──────── Available data
/-- R200, R250, R288 to R291, R299, R317, R340, R367, R378: a write to a register changes its writable bits and starts its action; queues
are bound, keys installed and dropped, a virtual function disabled, a shootdown carried out, monitors cleared and fed; the CXL link retrains
and fails. Choices of the model in it: notes/assumptions/70.md, 85.md, 86.md, 87.md, 88.md. -/
def Obligations.RegistersAndTheLinkActAsListed : Prop :=
  ∀ (s : State) (d o : Nat) (v : Word),
    let write (fn : Nat) := Instr.registerWrite ⟨fn, d * 2 ^ 45 + 0x6000000000 + o⟩ 8 v
    let i := write 64
    let p := s.host
    let port (q : HostPort) : State := { s with host := q }
    let pushed (l : List Instr) (t : State) : State := { t with work := t.work ++ l }
    let mon (k : Nat) : Monitor := (aget p.monitors k).getD .reset
    let fed (k : Nat) (m : Monitor) : State := port { p with monitors := aput p.monitors (d * 64 + k) m }
    let vf (n : Nat) : Vf := p.vfs.toList.getD n { en := false, root := 0, tkey := 0 }
    let key (n : Nat) : KeySlot := p.keys.toList.getD n { key := 0, loaded := none }
    let keys (n : Nat) (k : KeySlot) : State := port { p with keys := p.keys.setIfInBounds n k }
    (d < 8 → s.alive d = true → (p.power = .run ∨ p.power = .entering) → o % 8 = 0 →
      (∀ fn, fn ≠ 64 → o < 0x20000000 → exec (write fn) s = .next s)
      ∧ (∀ k < 64, o = 0x4000 + 256 * k → exec i s = .next (pushed (if v.getLsbD 62 then [.monitorClear d k] else [])
        (fed k { mon (d * 64 + k) with ctl := v &&& 0x8FFFFFFFFFFF00FF })))
      ∧ (∀ k < 64, o = 0x4000 + 256 * k + 0x28 → exec i s
        = .next (fed k { mon (d * 64 + k) with thresh := v }))
      ∧ (∀ k < 64, o = 0x4000 + 256 * k + 0x30 → exec i s = .next (fed k { mon (d * 64 + k) with
        fired := (mon (d * 64 + k)).fired && !v.getLsbD 0, aen := v.getLsbD 1 }))
      ∧ (o = 0x8010 → v.getLsbD 63 = true → Leads s i fun t => t = port { p with errs := t.host.errs } ∧ (errsOf t d).uev = false
        ∧ (errsOf t d).uecnt = (errsOf s d).uecnt ∧ ∀ e, e ≠ d → errsOf t e = errsOf s e)
      ∧ (∀ j < 4096, o = 0x10000 + 8 * j → exec i s = .next (pushed [.queueBind d j v] s))
      ∧ (∀ n < 64, d = 0 → o = 0x20000 + 64 * n → (vf n).root + (vf n).tkey < 2 ^ 63 → Leads s i fun t =>
        t.host.vfs.toList.getD n { en := false, root := 0, tkey := 0 }
          = { en := (vf n).en || v.getLsbD 63, root := bits v.toNat 47 15 * 2 ^ 15, tkey := bits v.toNat 5 0 }
        ∧ (∀ m, m ≠ n → t.host.vfs.toList[m]? = p.vfs.toList[m]?)
        ∧ t.work = if (vf n).en = true ∧ v.getLsbD 63 = false then s.work ++ [.vfDisable n] else s.work)
      ∧ (∀ n < 64, ∀ k < 8, d = 0 → o = 0x30000 + 128 * n + 8 * k → Leads s i fun t => ∃ x, t = keys n { key n with key := x }
        ∧ x.extractLsb' (64 * k) 64 = v ∧ ∀ j, (j < 64 * k ∨ 64 * k + 64 ≤ j) → x.getLsbD j = (key n).key.getLsbD j)
      ∧ (∀ n < 64, d = 0 → o = 0x30000 + 128 * n + 64 → exec i s = .next (pushed
        ((if v.getLsbD 1 then [.keyDrop n] else []) ++ if v.getLsbD 0 then [.keyLoad n] else []) s))
      ∧ (d = 0 → o = 0x40000 → p.shoot.getLsbD 0 = false → v.getLsbD 0 = true → exec i s = .next (pushed [.shootdownGo v] s))
      ∧ (d = 0 → o = 0x40008 → v.getLsbD 4 = true → exec i s = .next (pushed [.shutterEnterWrite] s))
      ∧ (d = 0 → o = 0x40010 → exec i s = .next (port { p with jbase := bits v.toNat 47 21 * 2 ^ 21 }))
      ∧ (d = 0 → o = 0x40020 → exec i s = .next (port { p with hcbase := bits v.toNat 47 16 * 2 ^ 16 }))
      ∧ (d = 0 → o = 0x40028 → exec i s = .next (port { p with hctail := bits v.toNat 9 0 }))
      ∧ (0x10000000 ≤ o → o < 0x20000000 → exec i s = .next s))
    ∧ (∀ j, d < 8 → j < 4096 → s.alive d = true → p.power ≠ .failed → Leads s (.queueBind d j v) fun t =>
      let q := 4096 * d + j
      Journaled s t ∧ (t.queueOf q).vf = (if (s.queueOf q).busy = [] then (if v.getLsbD 63 then some (v.toNat % 64) else none)
        else (s.queueOf q).vf)
      ∧ (t.queueOf q).field = (if (s.queueOf q).busy = [] then v.toNat % 64 else (s.queueOf q).field)
      ∧ (t.queueOf q).next = (s.queueOf q).next ∧ (∀ k, k ≠ q → t.queueOf k = s.queueOf k) ∧ t.disp.launches = s.disp.launches)
    ∧ (∀ n < 64, p.power ≠ .failed →
      exec (.keyLoad n) s = .next (if s.hasKey n then s else keys n { key n with loaded := some (key n).key })
      ∧ Leads s (.keyDrop n) fun t => t.hasKey n = false ∧ t.cells = s.cells ∧ (∀ m < 64, m ≠ n → t.hasKey m = s.hasKey m)
        ∧ (∀ l ∈ s.img.cache, l.level = .l3 → l.key = some n → findLine t.img.cache l.addr = none)
        ∧ ∀ l ∈ s.img.cache, (∀ k ∈ s.img.cache, k.addr = l.addr → ¬ (k.level = .l3 ∧ k.key = some n)) → l ∈ t.img.cache)
    ∧ (∀ n < 64, s.vfEnabled n = true → Leads s (.vfDisable n) fun t =>
      t.vfEnabled n = false ∧ (∀ m, m ≠ n → t.vfEnabled m = s.vfEnabled m)
      ∧ ∀ g ∈ s.disp.gangs, ∀ l, g.phase = .run → s.disp.launches.find? (fun l => l.id == g.launch) = some l → recVf l.record = n →
        .preemption ∈ t.work ∧ ∃ k ∈ t.disp.gangs, k.die = g.die ∧ k.gid = g.gid ∧ k.launch = g.launch ∧ k.harts = g.harts
          ∧ k.phase = .stopping 1)
    ∧ (p.shoot.getLsbD 0 = false → p.power ≠ .failed →
      exec (.shootdownGo v) s = .next (pushed [.shootdownComplete] (port { p with shoot := (v &&& shootMask) ||| 1 })))
    ∧ (p.shoot.getLsbD 0 = true →
      let pages (e : TlbEntry) : Nat := (e.leaf.elim (2 ^ 18) (·.size)) / 2 ^ 18
      let matched (e : TlbEntry) : Bool := (p.shoot.getLsbD 62 || e.vf == bits p.shoot.toNat 61 56)
        && (p.shoot.getLsbD 1 || e.page / pages e == bits p.shoot.toNat 53 18 / pages e)
      let used (pa : Nat) : Bool := s.img.tlb.any fun e => matched e && e.leaf.any fun l => decide (l.base ≤ pa) && decide (pa < l.base + l.size)
      (∀ c ∈ s.fab.chans, ∀ q ∈ c.reqs, used q.pa = false) → (∀ r ∈ s.bank.reqs, r.det = false → used r.pa = false) →
      (∀ t ∈ s.place.tails, t.writer ≠ none → ∀ b, (s.tableOf t.die).inbox = some b → used (b + 64 * t.src) = false) →
      (∀ r ∈ s.bank.bred ++ s.bank.xmerge, r.2.touches used = false) →
      Leads s .shootdownComplete fun t =>
        t = { s with
          img := { s.img with tlb := s.img.tlb.filter fun e => !matched e }, host := { p with shoot := t.host.shoot }, work := t.work }
        ∧ t.host.shoot = p.shoot &&& ~~~(1 : Word))
    ∧ (∀ k < 64, d < 8 →
      exec (.monitorClear d k) s = .next (fed k { mon (d * 64 + k) with
        min := BitVec.allOnes 64, max := 0, count := 0, sum := 0, bins := Vector.replicate 16 0 })
      ∧ ∀ n, let m := mon (d * 64 + k)
        s.alive d = true → m.ctl.getLsbD 63 = true → 1 ≤ bits m.ctl.toNat 7 0 → bits m.ctl.toNat 7 0 ≤ 8 → n < 2 ^ 64 →
        Leads s (.monitorSample d k n) fun t =>
          let x := (aget t.host.monitors (d * 64 + k)).getD .reset
          x.min.toNat = min m.min.toNat n ∧ x.max.toNat = max m.max.toNat n ∧ x.count.toNat = min (m.count.toNat + 1) (2 ^ 64 - 1)
          ∧ x.sum.toNat = min (m.sum.toNat + n) (2 ^ 64 - 1) ∧ x.ctl = m.ctl ∧ x.thresh = m.thresh
          ∧ (let alarm := m.aen = true ∧ m.fired = false ∧ n > m.thresh.toNat
            (alarm → x.fired = true ∧ Journaled s t) ∧ (¬ alarm → x.fired = m.fired ∧ t = port { p with monitors := t.host.monitors })))
    ∧ (p.linkUp = true → p.power = .run → exec .hostLinkRetrain s = .next s)
    ∧ (p.linkUp = true → Leads s .hostLinkDown fun t =>
      t.host.linkUp = false ∧ t.host.msix = [] ∧ t.img.hostOrder = [] ∧ (∀ l ∈ t.img.cache, l.level ≠ .host)
      ∧ (∀ la ∈ s.img.hostOrder, t.livePoison la = true)
      ∧ t.disp.jhead = s.disp.jhead + BitVec.ofNat 64 ((List.range 8).filter s.alive).length)
    ∧ (p.linkUp = false → p.power = .run → exec .hostLinkTrainsAgain s = .next (port { p with linkUp := true }))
────────────────
= Exercise details =
Start at the first line of the entries and stop at the line with "def Obligations.RegistersAndTheLinkActAsListed : Prop". Retype each of those lines exactly, both ends included.

= Solution to the exercise =
/-- R200, R250, R288 to R291, R299, R317, R340, R367, R378: a write to a register changes its writable bits and starts its action; queues
are bound, keys installed and dropped, a virtual function disabled, a shootdown carried out, monitors cleared and fed; the CXL link retrains
and fails. Choices of the model in it: notes/assumptions/70.md, 85.md, 86.md, 87.md, 88.md. -/
def Obligations.RegistersAndTheLinkActAsListed : Prop :=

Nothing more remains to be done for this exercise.